- Work item -
Only a number is wanted here: how many lines in the records below contain the string "setVslot".

Dataset extract Block Start

/-- The queue pair port `p` serves next: strict class order, round robin within a class (R121). A QP has one read in
progress; a class waits while a QP of a higher one is eligible, its read in progress or not (DEDUCED, log entry 64). -/
def fetchPick (s : State) (p : Nat) : Option (Nat × Nat) :=
  let l := s.qps.filter (fun e => e.2.dom == p && s.eligible e.1)
  match (List.range 4).find? (fun c => l.any (fun e => e.2.prio == c)) with
  | none => none
  | some c =>
    let qs := (l.filter (fun e => e.2.prio == c && e.2.fetch.isNone && e.2.reread.isNone)).map (·.1)
    let r := Tbl.get (fun _ => 0) (s.port p).rr c
    (((qs.find? (fun q => decide (r ≤ q))).or qs.head?)).map (fun q => (c, q))

/-- Consecutive slots from `i` that are posted and not inline, at most `n`. -/
def ringRun (k : QP) (i : Nat) : Nat → Nat
  | 0 => 0
  | n + 1 => if i = k.t ∨ i ≥ 2 ^ k.sqN ∨ k.inl.any (fun x => x.1 == i) then 0 else ringRun k (i + 1) n + 1

/-- Issues the entry read of queue pair `q` (R80): up to 16 entries, not passing T, the ring end or an inline entry; the
part before a refused access is read (R106). -/
def issueFetch (s : State) (q : Nat) : State :=
  let k := s.qp q
  let n := ringRun k k.h (min 16 (s.room q))
  let ok := ((List.range n).takeWhile (fun i => s.granuleOk k.dom (k.sqBase + (k.h + i) * 64) false)).length
  let bad := k.h + ok
  let s := if ok < n then
      s.modQp q (fun k => { k with pend := some (St.WINDOW_FAULT, 0, bad, k.sqBase + bad * 64) })
    else s
  if ok = 0 then s.settleFetch q
  else s.modQp q (fun k => { k with fetch := some ⟨k.h, ok, decide (ok < n)⟩ })

/-- A fetch turn on port `p` (R121). -/
def fetchTurn (s : State) (p : Nat) : State :=
  match s.fetchPick p with
  | none => s
  | some (c, q) =>
    let s := s.modPort p (fun k => { k with rr := Tbl.set (fun _ => 0) k.rr c (q + 1) })
    let k := s.qp q
    if k.inl.any (fun x => x.1 == k.h) then s.takeInline q 16 else s.issueFetch q

/-- Entries arrive (R81): `ents` of the accesses that succeeded, and how the next access failed, if one did. -/
def entriesIn (s : State) (q : Nat) (ents : List (List Byte)) (fail : Option Nat) : State :=
  match (s.qp q).fetch with
  | none => s
  | some f =>
    if ents.length > f.n ∨ (fail.isNone ∧ ents.length < f.n) ∨ (fail.isSome ∧ ents.length = f.n) then s
    else
      let k := s.qp q
      let es := (List.range ents.length).map (fun i =>
        (⟨slice (ents.getD i []) 0 64, k.spilled.contains (f.slot + i)⟩ : Ent))
      let bad := f.slot + ents.length
      let s := s.modQp q (fun k => { k with
        fetch := none
        pend := match fail with
          | some c => some (St.HOST_MEM_FAULT, c, bad, k.sqBase + bad * 64)
          | none => k.pend })
      s.takeAll q es

/-! ### Input reads -/

/-- Bytes of a job's input the next read brings: the rest, or one segment of 16 KiB (R128). -/
def nextChunk (j : Job) : Nat := min 16384 (j.inTotal - j.input.length)

/-- A job whose input is being read: from key resolution on, a parked job's beside its record (01, One job, from ring to
completion, step 6). -/
def reading (j : Job) : Bool :=
  !j.isDone && decide (j.input.length < j.inTotal) &&
    (j.stage == .input || j.stage == .parked || j.stage == .parkWait || j.stage == .ready || j.stage == .running)

/-- Input arrives: with the whole of it, or its first segment, the job is ready. -/
def inputIn (s : State) (j : Job) (d : List Byte) : State :=
  let n := nextChunk j
  let j' := { j with input := j.input ++ slice d 0 n }
  let s := s.modJob j.id (fun _ => j')
  if j.stage = .input then s.makeReady j' else s

/-- A read of job input or stream state fails at offset `off` (R103): causes 1 to 3, or 7 to 9. A parked job gives its park
entry back. -/
def inputFail (s : State) (j : Job) (off k : Nat) : State :=
  if off < j.input.length ∨ j.inTotal ≤ off then s
  else
    let s := s.failJob j St.HOST_MEM_FAULT 6 0 ((if j.op = 0x19 then 6 else 0) + k) off
    if j.stage = .parked then s.unparkAll j.dom else s

/-! ### Dispatch -/

/-- Jobs of a kind that may be dispatched (R122, R158, R189). -/
def readyJobs (s : State) (kind : Nat) : List Job :=
  s.jobs.filter (fun j => j.stage == .ready && j.kind == kind && (j.op != 0x50 || s.enrolTurn j) &&
    (match j.stream with
      | none => true
      | some n => !(s.jobs.takeWhile (fun x => x.id != j.id)).any (fun x => x.stream == some n && !x.isDone)))

/-- Active units of a kind (A_k). -/
def active (s : State) (kind : Nat) : Nat :=
  if kind = 0 then s.activeLanes else ((List.range 3).filter (fun u => (s.unit u).serving)).length

/-- Units of a kind domain `d` occupies. -/
def occupies (s : State) (kind d : Nat) : Nat :=
  if kind = 0 then
    ((List.range 9).filter (fun n => match (s.lane n).work with
      | .none => false
      | .job id => (s.job id).any (fun j => j.dom == d)
      | .install e _ => e == d)).length
  else ((List.range 3).filter (fun u => ((s.unit u).job.bind s.job).any (fun j => j.dom == d))).length

/-- The allotment of domain `d` (R122). -/
def allotment (s : State) (kind d : Nat) : Nat := ((s.port d).share * s.active kind + 63) / 64

/-- C(d, k). -/
def creditOf (s : State) (kind d : Nat) : Int := Tbl.get (fun _ => (0 : Int)) s.credit (2 * d + kind)

/-- The domain dispatch chooses (R122). -/
def pickDom (s : State) (kind : Nat) (l : List Job) : Option Nat :=
  let ds := (List.range 4).filter (fun d => l.any (fun j => j.dom == d))
  let best := ds.foldl (fun (b : Option Nat) d => match b with
    | none => some d
    | some x => if s.creditOf kind x < s.creditOf kind d then some d else some x) none
  best.map (fun d =>
    if s.occupies kind d > s.allotment kind d then
      (ds.find? (fun e => e != d && decide (s.occupies kind e < s.allotment kind e))).getD d
    else d)

/-- The job dispatch chooses (R122), with the round of its class moved on. -/
def pickJob (s : State) (kind : Nat) : Option (Job × State) :=
  let l := s.readyJobs kind
  match s.pickDom kind l with
  | none => none
  | some d =>
    let ld := l.filter (fun j => j.dom == d)
    match (List.range 4).find? (fun c => ld.any (fun j => (s.qp j.qp).prio == c)) with
    | none => none
    | some c =>
      let lc := ld.filter (fun j => (s.qp j.qp).prio == c)
      let key := kind * 16 + d * 4 + c
      let r := Tbl.get (fun _ => ({} : Round)) s.rounds key
      let lo := fun (x : List Job) => x.foldl (fun (b : Option Nat) j => match b with
        | none => some j.qp
        | some m => some (min m j.qp)) none
      match (lo (lc.filter (fun j => decide (r.qp ≤ j.qp)))).or (lo lc) with
      | none => none
      | some q =>
        match lc.find? (fun j => j.qp == q) with
        | none => none
        | some j =>
          let n := (if q = r.qp then r.n else 0) + 1
          let more := lc.any (fun x => x.qp == q && x.id != j.id)
          let r' : Round := if n ≥ (s.qp q).weight ∨ !more then ⟨q + 1, 0⟩ else ⟨q, n⟩
          some (j, { s with rounds := Tbl.set (fun _ => ({} : Round)) s.rounds key r' })

/-- What dispatch takes for a job before a lane is chosen (R147, R183): a SEAL its TX value, IV_GEN its invocation
value. `none` when the job ended or waits instead. -/
def takeValues (s : State) (j : Job) : State × Option Job :=
  if j.op = 0x02 then
    let n := s.slotOf j.dom j.devIdx
    let x := s.vslot n
    if x.tx ≥ 2 ^ 48 - 1 then
      let s := (s.setVslot n { x with rekey := true }).event Blk.CTX 0 2
      (s.failJob j St.COUNTER_EXHAUSTED 6 0 0x0130 0, none)
    else match s.reserve true n x.tx with
      | (s, .stalled) => (s.failJob j St.ENGINE_UNAVAILABLE 6 0 0x0132 0, none)
      | (s, .wait) => (s.modJob j.id (fun j => { j with stage := .wait .ckpt }), none)
      | (s, .ok) =>
        let y := s.vslot n
        (s.setVslot n { y with tx := y.tx + 1 }, some { j with aux := y.tx })
  else if (j.op = 0x10 ∨ j.op = 0x12) ∧ j.ivGen then
    match s.takeInv j.keySlot with
    | (s, .exhausted) => (s.failJob j St.NONCE_EXHAUSTED 6 0 0x0151 j.keySlot, none)
    | (s, .wait) => ((s.modJob j.id (fun j => { j with stage := .wait .image })).count R.KST_ERR 31 16, none)
    | (s, .value c) => (s, some { j with aux := c })
  else (s, some j)

/-- The block-counter check of CTR and GCM (R184): blocks still available, when the job asks for more. -/
def blocksLeft (s : State) (j : Job) : Option Nat :=
  let n := (j.payLen + 15) / 16
  if (j.mode = 1 ∨ j.mode = 3) ∧ 0x10 ≤ j.op ∧ j.op ≤ 0x13 ∧ 0 < n then
    let st := symStart j (s.stream j.streamNo) j.ks.mat
    let c := fromBe (slice st.chain 12 4)
    let left := if c = 0 ∧ 0 < st.blocks then 0 else 2 ^ 32 - c
    if n > left then some left else none
  else none

/-- The data-unit numbers of an XTS job pass 2^128 - 1 (R186). -/
def xtsPast (j : Job) : Bool :=
  decide (j.mode = 9) && decide (2 ^ 128 < fromLe (slice j.e0 48 16) + j.payLen / 2 ^ j.duLog)

/-- Dispatches a job to idle lane `n`. -/
def toLane (s : State) (j : Job) (n : Nat) : State :=
  match s.takeValues j with
  | (s, none) => s
  | (s, some j) =>
    let s := s.modJob j.id (fun _ => j)
    match s.blocksLeft j with
    | some x => s.failJob j St.NONCE_EXHAUSTED 6 0 0x0152 x
    | none =>
      if xtsPast j then s.failJob j St.NONCE_EXHAUSTED 6 0 0x0153 0
      else
        let s := s.modJob j.id (fun x => { x with stage := .running, unit := n, seg := 1 })
        s.modLane n (fun l => { l with st := .busy, work := .job j.id, done := 0 })

/-- A free lane takes an install that is ready, else the job dispatch chooses; with none idle a lane is woken (R122,
R143, R167). -/
def laneDispatch (s : State) : State :=
  match s.idleLane with
  | none => if s.installReady.isSome ∨ !(s.readyJobs 0).isEmpty then s.wakeLane else s
  | some n =>
    match s.installReady with
    | some i =>
      let s := s.modInstall i.dom i.idx (fun x => { x with lane := some n })
      s.modLane n (fun l => { l with st := .busy, work := .install i.dom i.idx, done := 0 })
    | none => match s.pickJob 0 with
      | none => s
      | some (j, s) => s.toLane j n

/-- The next segment of the multi-segment job on lane `n` (R128): the output its input so far gives is posted. -/
def nextSegment (s : State) (n : Nat) : State :=
  match (s.lane n).work with
  | .job id => match s.job id with
    | some j =>
      if (s.lane n).st = .busy ∧ 0x10 ≤ j.op ∧ j.op ≤ 0x15 ∧ j.seg * 16384 < j.input.length then
        let m := min j.input.length ((j.seg + 1) * 16384)
        (s.modJob id (fun j => { j with seg := j.seg + 1 })).postSegments { j with seg := j.seg + 1 } j.ks.mat m
      else s
    | none => s
  | _ => s

/-- A free Crucible unit takes the port's job, else the job dispatch chooses (R122, R209, R215). -/
def cruDispatch (s : State) : State :=
  match s.freeUnitNo with
  | none => s
  | some u =>
    let wait := fun (s : State) => s.count R.CRU_RNDW 15 0
    let host := match s.pickJob 1 with
      | none => s
      | some (j, s) =>
        if j.op = 0x23 ∧ !(s.port j.dom).drbg then s.failJob j St.RNG_FAIL 6 0 0x0169 0
        else if pkRandom j.op ∧ !s.rngReady then wait (s.modJob j.id (fun j => { j with stage := .wait .rng }))
        else
          let c := s.creditOf 1 j.dom - (640 * jobTime j : Nat)
          ({ s with credit := Tbl.set (fun _ => (0 : Int)) s.credit (2 * j.dom + 1) c }).reserveUnit u false j
    match s.fwJob with
    | some j =>
      if j.stage ≠ .ready then host
      else if pkRandom j.op ∧ !s.rngReady then wait { s with fwJob := some { j with stage := .wait .rng } }
      else s.reserveUnit u true j
    | none => host

/-- One credit period (R116, R122): a new share takes effect; each credit grows, up to 64 periods of growth. -/
def creditStep (s : State) : State :=
  let s := (List.range 4).foldl (fun s d => s.modPort d (fun p => { p with
    share := p.newShare.getD p.share, newShare := none })) s
  (List.range 8).foldl (fun s i =>
    let g : Int := ((s.port (i / 2)).share * s.active (i % 2) * 12000 : Nat)
    let c := Tbl.get (fun _ => (0 : Int)) s.credit i
    { s with credit := Tbl.set (fun _ => (0 : Int)) s.credit i (min (c + g) (64 * g)) }) s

Dataset extract Block End

- Answer to this task -
2